Computer Use Comes to Azure: Browser Automation, Desktop Agents, and the RPA Replacement

Recently I was exploring a third-party logistics portal for a demo, and let me tell you, it was built in a different era. No API. No webhooks. No export function. Just a web form from 2009 that required twelve clicks and three page loads to extract a single shipment status. The team using it had been copying and pasting data manually for years, and their “automation” was a Power Automate Desktop flow that broke every time the vendor tweaked a CSS class.

Then I discovered that Azure now lets an AI model look at a screenshot, figure out where to click, and actually do it. Not in some theoretical research paper, but as a production-ready tool you can wire into your agents today.

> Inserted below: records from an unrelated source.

/-- A hardware consumer's RELEASE_H of the parcel that its item carried (R264): while the queue's ENABLE is clear the
operation has no effect (R262), and a parcel that an abort freed is ignored (R269). -/
def hwRelease (s : State) (pid status : Nat) : State :=
  match parcelOf s pid with
  | none => s
  | some x => if (queueStop s x.q).isSome then s else releaseAs s pid status

/-! ### What an item's end owes until its completion is posted (R259, R264) -/

/-- The completion of an item is posted, or ends without being posted: its parcel is released, its stake freed, and a
station job's end counted (R264, R343, R346, R559). A host item takes the status of the completion that was posted, or DONE
where none was (R517). -/
def settleOwed (s : State) (posted : Bool) (o : Owed) : State :=
  let s1 := match o.pid with
    | some pid => hwRelease s pid (if posted then o.status else 0x00)
    | none => s
  let s2 := match o.stake with
    | some k => freeStake s1 k
    | none => s1
  match o.job with
  | none => s2
  | some (p, pr) =>
    let s3 := addSat s2 (.ptn p) F.ptn_BE_JOBS_ENDED 1
    let s4 := match pr with
      | some m => addSat s3 (.bpr m) F.bpr_PAIR_JOBS 1
      | none => s3
    if o.status = 0x02 then bumpHealth s4 5 o.inj else s4

/-- Settle what a held-back reservation's item owes, if it carries an item's end: its completion has been posted, or the
reservation has ended without it. -/
def settleWait (posted : Bool) (s : State) (w : ResWait) : State :=
  match w.owed with
  | some o => settleOwed s posted o
  | none => s

/-- The station jobs of a partition that have ended and whose completions are held back. -/
def owedJobs (s : State) (p : Nat) : Nat :=
  s.pool.queues.foldl (fun n e => n + (e.2.line.filter (fun w => match w.owed with
    | some o => (match o.job with
      | some (q, _) => decide (q = p)
      | none => false)
    | none => false)).length) 0

/-- Admit the head of a queue's line, if R267 lets it; the parcel is linked, and committed at once when the producer
had its payload ready (R259). -/
def admitHead (s : State) (q : Nat) : Option State :=
  match (queue s q).line with
  | [] => none
  | w :: rest =>
    if pqAdmit s q (cellsFor w.n) then
      let s1 := setQueue s q { queue s q with line := rest }
      let r := linkParcel s1 q w.prio w.n w.srcPtn w.srcStake
      let s2 := if w.owed.isSome then r.2
        else { r.2 with pool := { r.2.pool with granted := r.2.pool.granted ++ [(w.agent, w.token, r.1)] } }
      some (settleWait true (match w.payload with
        | none => s2
        | some b => commitParcel (writePayload s2 r.1 0 b) r.1 b.length) w)
    else none

/-- The queues whose lines are not empty, with the order of their heads' stalls, oldest first. -/
def lineHeads (s : State) : List (Nat × Nat) :=
  (s.pool.queues.filterMap (fun e => match e.2.line with
    | [] => none
    | w :: _ => some (w.order, e.1))).mergeSort (fun a b => decide (a.1 ≤ b.1))

/-- The number of reservations held back. -/
def lineTotal (s : State) : Nat := s.pool.queues.foldl (fun n e => n + e.2.line.length) 0

/-- Retry the head of each line, oldest stall first, passing over a line whose head cannot be admitted (R268). -/
def retryLines (s : State) : Nat → State
  | 0 => s
  | fuel + 1 =>
    match (lineHeads s).findSome? (fun e => admitHead s e.2) with
    | some s1 => retryLines s1 fuel
    | none => s

/-- A parcel that has not been committed is withdrawn (R258). A committed one behind it may become deliverable: NONEMPTY and
QIN are raised, and stalled readers are served (R260, R261, R277, R372). -/
def withdrawParcel (s : State) (pid : Nat) : State :=
  match parcelOf s pid with
  | none => s
  | some x => wake (noteNonempty (freeParcel s pid) x.q (nextDeliverable s x.q).isSome) x.q

/-- COMMIT of parcel `pid` by its producer (R258): answers the status. -/
def commitOp (s : State) (pid len : Nat) : Nat × State :=
  match parcelOf s pid with
  | none => (0x81, s)
  | some x =>
    match queueStop s x.q with
    | some c => (c, s)
    | none =>
      if x.committed then (0x81, s)
      else if x.n < len then (0x82, s)
      else if len = 0 then (0x00, withdrawParcel s pid)
      else
        let s1 := commitParcel s pid len
        (0x00, match admitHead s1 x.q with
          | some s2 => s2
          | none => s1)

/-- The next deliverable parcel of a queue, where agent `ag` is the one to get it: no reader that stalled before waits, and
the group page is not quiesced (R260, R261, R270). -/
def nextFor (s : State) (ag : Agent) (q : Nat) : Option (Nat × Nat) :=
  if quiesced s (qPage q) then none
  else match (queue s q).stalls with
    | st :: _ => if st.agent = ag then nextDeliverable s q else none
    | [] => nextDeliverable s q

/-- A parcel is taken back before a consumer has it: one that is not committed is withdrawn by its producer, which has no
effect on a queue that is off (R258, R262), and a committed one is freed. -/
def recallParcel (s : State) (pid : Nat) : State :=
  match parcelOf s pid with
  | none => s
  | some x => if x.committed then withdrawParcel s pid else (commitOp s pid 0).2

/-- A hardware consumer's READ with WAIT (R260, R261): a parcel already handed to it, the next deliverable parcel, or
a stall. -/
def hwRead (s : State) (ag : Agent) (q : Nat) : PqRes × State :=
  match s.pool.inbox.find? (fun e => decide (e.1 = ag) && decide (e.2.1 = q)) with
  | some (_, _, pid) =>
    (.parcel pid, { s with pool := { s.pool with
      inbox := removeFirst (fun e => decide (e.1 = ag) && decide (e.2.1 = q)) s.pool.inbox } })
  | none =>
    match queueStop s q with
    | some c => (.status c, s)
    | none =>
      match nextFor s ag q with
      | some (l, pid) =>
        let s1 := setQueue s q { queue s q with stalls := (queue s q).stalls.filter (fun st => decide (st.agent ≠ ag)) }
        (.parcel pid, wake (deliver s1 q l pid) q)
      | none =>
        if (queue s q).stalls.any (fun st => decide (st.agent = ag)) then (.stalled, s)
        else
          let lim := qf s q F.pq_WAIT_LIMIT
          let st : StalledRead := { agent := ag, deadline := if lim = 0 then none else some (s.mer.frc + lim) }
          (.stalled, countStall (setQueue s q { queue s q with stalls := (queue s q).stalls ++ [st] }) q)

/-- The parcel that a hardware reader would get now, without taking it. -/
def peekPid (s : State) (ag : Agent) (q : Nat) : Option Nat :=
  match s.pool.inbox.find? (fun e => decide (e.1 = ag) && decide (e.2.1 = q)) with
  | some (_, _, pid) => some pid
  | none =>
    if (queueStop s q).isSome then none else (nextFor s ag q).map (fun e => e.2)

/-- The payload of a parcel that a hardware producer has reserved is written and committed (R259). -/
def fillParcel (r : PqRes × State) (bytes : List Byte) : PqRes × State :=
  match r with
  | (.parcel pid, s1) => (.parcel pid, commitParcel (writePayload s1 pid 0 bytes) pid bytes.length)
  | other => other

/-- A hardware producer posts a parcel of `bytes` in one operation (R259) at the queue's HW_PRIO. With `wait` false a
reservation that is not admitted answers NO_SPACE. -/
def hwPost (s : State) (ag : Agent) (q : Nat) (bytes : List Byte) (srcPtn srcStake token : Nat) (wait : Bool) :
    PqRes × State :=
  let prio := qf s q F.pq_HW_PRIO
  fillParcel (if wait then
      reserveWait s q { agent := ag, n := bytes.length, prio := prio, payload := some bytes,
                        srcPtn := srcPtn, srcStake := srcStake, token := token, order := 0, owed := none }
    else reserveNow s q bytes.length prio srcPtn srcStake) bytes

/-- The last post of an item that has ended: what it owes is settled when the parcel is posted or its reservation ends, and
not before (R259, R264). -/
def lastPost (s : State) (ag : Agent) (q : Nat) (bytes : List Byte) (srcPtn srcStake token : Nat) (o : Owed) : State :=
  let w : ResWait :=
    { agent := ag, n := bytes.length, prio := qf s q F.pq_HW_PRIO, payload := some bytes,
      srcPtn := srcPtn, srcStake := srcStake, token := token, order := 0, owed := some o }
  match fillParcel (reserveWait s q w) bytes with
  | (.stalled, s1) => s1
  | (.parcel _, s1) => settleOwed s1 true o
  | (.status _, s1) => settleOwed s1 false o

/-- The payload bytes of a parcel: LENGTH bytes once committed. -/
def payload (s : State) (pid : Nat) : List Byte :=
  match parcelOf s pid with
  | none => []
  | some x => loadBytes x.data 0 (if x.committed then x.len else x.n)

/-- Take the parcel that a held-back reservation of an agent was granted under `token`, if it has been. -/
def takeGranted (s : State) (ag : Agent) (token : Nat) : Option Nat × State :=
  match s.pool.granted.find? (fun e => decide (e.1 = ag) && decide (e.2.1 = token)) with
  | none => (none, s)
  | some (_, _, pid) =>
    (some pid, { s with pool := { s.pool with
      granted := removeFirst (fun e => decide (e.1 = ag) && decide (e.2.1 = token)) s.pool.granted } })

/-- Take the status with which a stalled operation of an agent ended, if it has. -/
def takeEnded (s : State) (ag : Agent) (token : Nat) : Option Nat × State :=
  match s.pool.ended.find? (fun e => decide (e.1 = ag) && decide (e.2.1 = token)) with
  | none => (none, s)
  | some (_, _, c) =>
    (some c, { s with pool := { s.pool with
      ended := removeFirst (fun e => decide (e.1 = ag) && decide (e.2.1 = token)) s.pool.ended } })

/-- The token under which the end of an agent's stalled read of queue `q` is recorded; reservations use smaller
tokens. -/
def readToken (q : Nat) : Nat := 1048576 + q

/-! ### Error bits that stand while a condition holds (R207, R249, R457, R503) -/

/-- HOST_CFG: the host tier is enabled and misconfigured (R207). -/
def hostBad (s : State) : Bool :=
  rd s .tir F.tir_HOST_EN == 1 && (rd s .tir F.tir_HOST_BASE % 65536 != 0 || rd s .tir F.tir_HOST_TILES == 0)

/-- CPL_BLOCKED: the parcel at the head of SUBMIT_Q waits because its completion reservation ended without being admitted
(R210, R249). -/
def cplBlocks (s : State) (k : Nat) : Bool :=
  match (mov s k).blocked with
  | some pid => decide ((nextDeliverable s (rd s (.mov k) F.mov_SUBMIT_Q)).map (fun e => e.2) = some pid)
  | none => false

/-- Does a page's owner not own a queue that the page names. -/
def queueForeign (s : State) (p : Page) (f : Fld) : Bool := decide (qOwner s (rd s p f) ≠ ownerOf s p)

Over the course of 2025, Microsoft shipped three distinct layers of computer use capability, each targeting a different level of complexity. This post will walk through all three, cover the (very real) security considerations, and give you a practical decision framework for when to reach for computer use versus sticking with APIs or traditional RPA. Let’s dive in!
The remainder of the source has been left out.